Pseudo-John is the name given to pseudepigraphical authors who wrote in the name of various early Christian church leaders named John to give their own works greater legitimacy. They include:

Works written in the name of John the Apostle or John the Evangelist:
 The Apocalypse of Pseudo-John, a pseudo-prophetic text based on the Book of Daniel 10.1-12.13,45 concerning the end of time.
 Liber de Dormitione Mariae, an apocryphal narrative of the death of Mary (5th or 6th century)

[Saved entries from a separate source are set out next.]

/-- The lowest free place of a record, queue slots before the overflow area (R197). -/
def State.freeRecord (s : State) (cl : Nat) : Option Nat :=
  let c := s.cluster cl
  match (List.range 512).find? (fun i => !(s.task cl i).used) with
  | some i => some i
  | none => ((List.range c.ovEnt).map (· + 512)).find? (fun i => !(s.task cl i).used)

/-- A record that arrives at its scheduler (R197): where it was put, if anywhere. -/
def State.takeRecord (s : State) (cl : Nat) (r : TaskRec) : State × Option Nat :=
  match s.freeRecord cl with
  | none => (s.sendFinish (8 * cl) r.handle fFAULTED cTASK_OVERFLOW, none)
  | some rid =>
    match s.recWrite cl rid 0 (recordBytes (s.cluster cl).trBase r) (hPart r.handle) with
    | .error (c, a) => ((s.postTask (8 * cl) c a r.handle).sendFinish (8 * cl) r.handle fFAULTED c, none)
    | .ok t =>
      let k : Task := { Task.reset with used := true, handle := r.handle, pri := r.pri, elig := r.elig, rst := r.rst,
                                        twin := r.pair, since := s.clock }
      if r.tiles.all (fun p => p == 0) then (t.makeReady cl rid k, some rid)
      else
        let u := t.setTask cl rid k
        (u.setCluster cl { u.cluster cl with queued := (u.cluster cl).queued ++ [rid] }, some rid)

/-- A free task context of a core (R199). -/
def State.freeCtx (s : State) (core : Nat) : Option Nat :=
  (List.range 12).find? (fun x => decide (2 ≤ x) && s.stateAt core x == stEMPTY && !bitOf (s.cluster (clusterOf core)).resv x)

/-- The task contexts of a core that are not EMPTY. -/
def State.busy (s : State) (core : Nat) : Nat :=
  ((List.range 12).filter (fun x => decide (2 ≤ x) && s.stateAt core x != stEMPTY)).length

/-- The core and context for a READY task, if an eligible core has a free one (R199). -/
def State.chooseCore (s : State) (cl : Nat) (k : Task) : Option (Nat × Nat) :=
  let open_ := ((List.range 8).filter (bitOf k.elig)).map (8 * cl + ·) |>.filter (fun c => (s.freeCtx c).isSome)
  let least := leastOf s.busy open_
  let core := match k.ws with
    | .resident c _ => if open_.contains c then some c else least
    | _ => least
  core.bind (fun c => (s.freeCtx c).map (fun x => (c, x)))

/-- The READY tasks in the order of the scan: priorities downwards, each in FIFO order (R199). -/
def State.scanOrder (s : State) (cl : Nat) : List Nat :=
  let r := (s.cluster cl).ready
  [3, 2, 1, 0].flatMap (fun p => r.filter (fun rid => (s.task cl rid).pri == p))

/-- A context word that a dispatch leaves undefined: one of its earlier values or zero, within the word's width (R9). -/
def State.freeCx (s : State) (core ctx off lo hi : Nat) : State :=
  let v := natOf (s.undefinedBytes (s.wsLoc core ctx off) 8)
  ({ s with free := s.free + 8 }).setCxAt core ctx off (setBits 0 hi lo (bits v hi lo))

/-- Bytes of a workspace that become undefined (R9). -/
def State.freeWs (s : State) (core ctx off n : Nat) : State :=
  { s.cacheWr core ctx off (s.undefinedBytes (s.wsLoc core ctx off) n) with free := s.free + n }

/-- Every register of a workspace that is not initialised holds an undefined value (R9, R27). -/
def State.freeRegs (s : State) (core ctx : Nat) : State :=
  let t := (s.freeWs core ctx 8 0x9F8).freeWs core ctx 0xA02 14
  ((((t.freeCx core ctx cxCAUSE 0 8).freeCx core ctx cxADDR 0 63).freeCx core ctx cxAUX 0 63).freeCx core ctx cxREPN 0
    31).freeCx core ctx cxREPB 2 63

/-- The state words of a context that starts at a PC (R202, R207, R212, R310), every field of CX.STATUS but CTX, PRI and
STATE zero. -/
def State.startWords (s : State) (core ctx pc fut pri : Nat) : State :=
  (((((s.setCxAt core ctx cxPC (pc / 4 * 4)).setCxAt core ctx cxFUT fut).setCxAt core ctx cxCNT 0).setCxAt core ctx cxREPS
    0).setCxAt core ctx cxSTATUS (pri * 2 ^ 10)).setStateAt core ctx stREADY

/-- A fresh task put in a context (R27, R202). -/
def State.dispatchFresh (s : State) (cl rid core ctx : Nat) (k : Task) : State :=
  match s.recRead cl rid 0 48 with
  | .error (c, a) => s.failPosted cl rid (8 * cl) c a
  | .ok (t, bs) =>
    let w (i : Nat) := natOf ((bs.drop (8 * i)).take 8)
    let tiles := ((List.range 4).map (fun i => bytesOf 4 (k.offs.getD i 0xFFFFFFFF))).flatten
    match t.recWrite cl rid 48 tiles (hPart k.handle) with
    | .error (c, a) => t.failPosted cl rid (8 * cl) c a
    | .ok t =>
      let t := (t.freeRegs core ctx).startWords core ctx (bits (w 0) 59 2 * 4) (k.handle / 2 ^ 10 * 2 ^ 10) k.pri
      let t := [2, 3, 4, 5].foldl (fun t i => t.setGAt core ctx (i + 2) (w i)) (t.setGAt core ctx 3 (s.recVa cl rid))
      t.setCtxAt core ctx { Ctx.reset ctx with wp := (t.ctxAt core ctx).wp, away := (t.ctxAt core ctx).away,
                                               task := some (cl, rid), twin := k.twin.isSome, rst := k.rst }

/-- A woken TOUCH completes from the carried state (R177, R179). -/
def State.finishTouch (s : State) (d handle st v : Nat) : State :=
  if st = fRESOLVED then ((s.setGAt s.cur.core s.cur.ctx d v).advance).acquire
  else if st = fFAULTED then s.takeTrap cFUT_POISONED handle v
  else s.takeTrap cFUT_CANCELLED handle 0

Works written in the name of John of Damascus, called Pseudo-John of Damascus, Pseudo-John Damascene or Pseudo-Damascene:
Epistula ad Theophilum imperatorem de sanctis et venerandis imaginibus
Sacra parallela
Works written in the name of John Chrysostom, called Pseudo-Chrysostom:
 Opus Imperfectum in Matthaeum, comments on the Gospel of Matthew ostensibly collected from secondary manuscripts.
 The Encomium of John the Baptist, an apocryphal hagiography of John the Baptist.

The name 'Pseudo-John' is not used for the authors of the Johannine works (the Gospel of John, the Epistles of John, and the Book of Revelation). The authors of some of these texts give their name as John, but did not write in the name of someone else.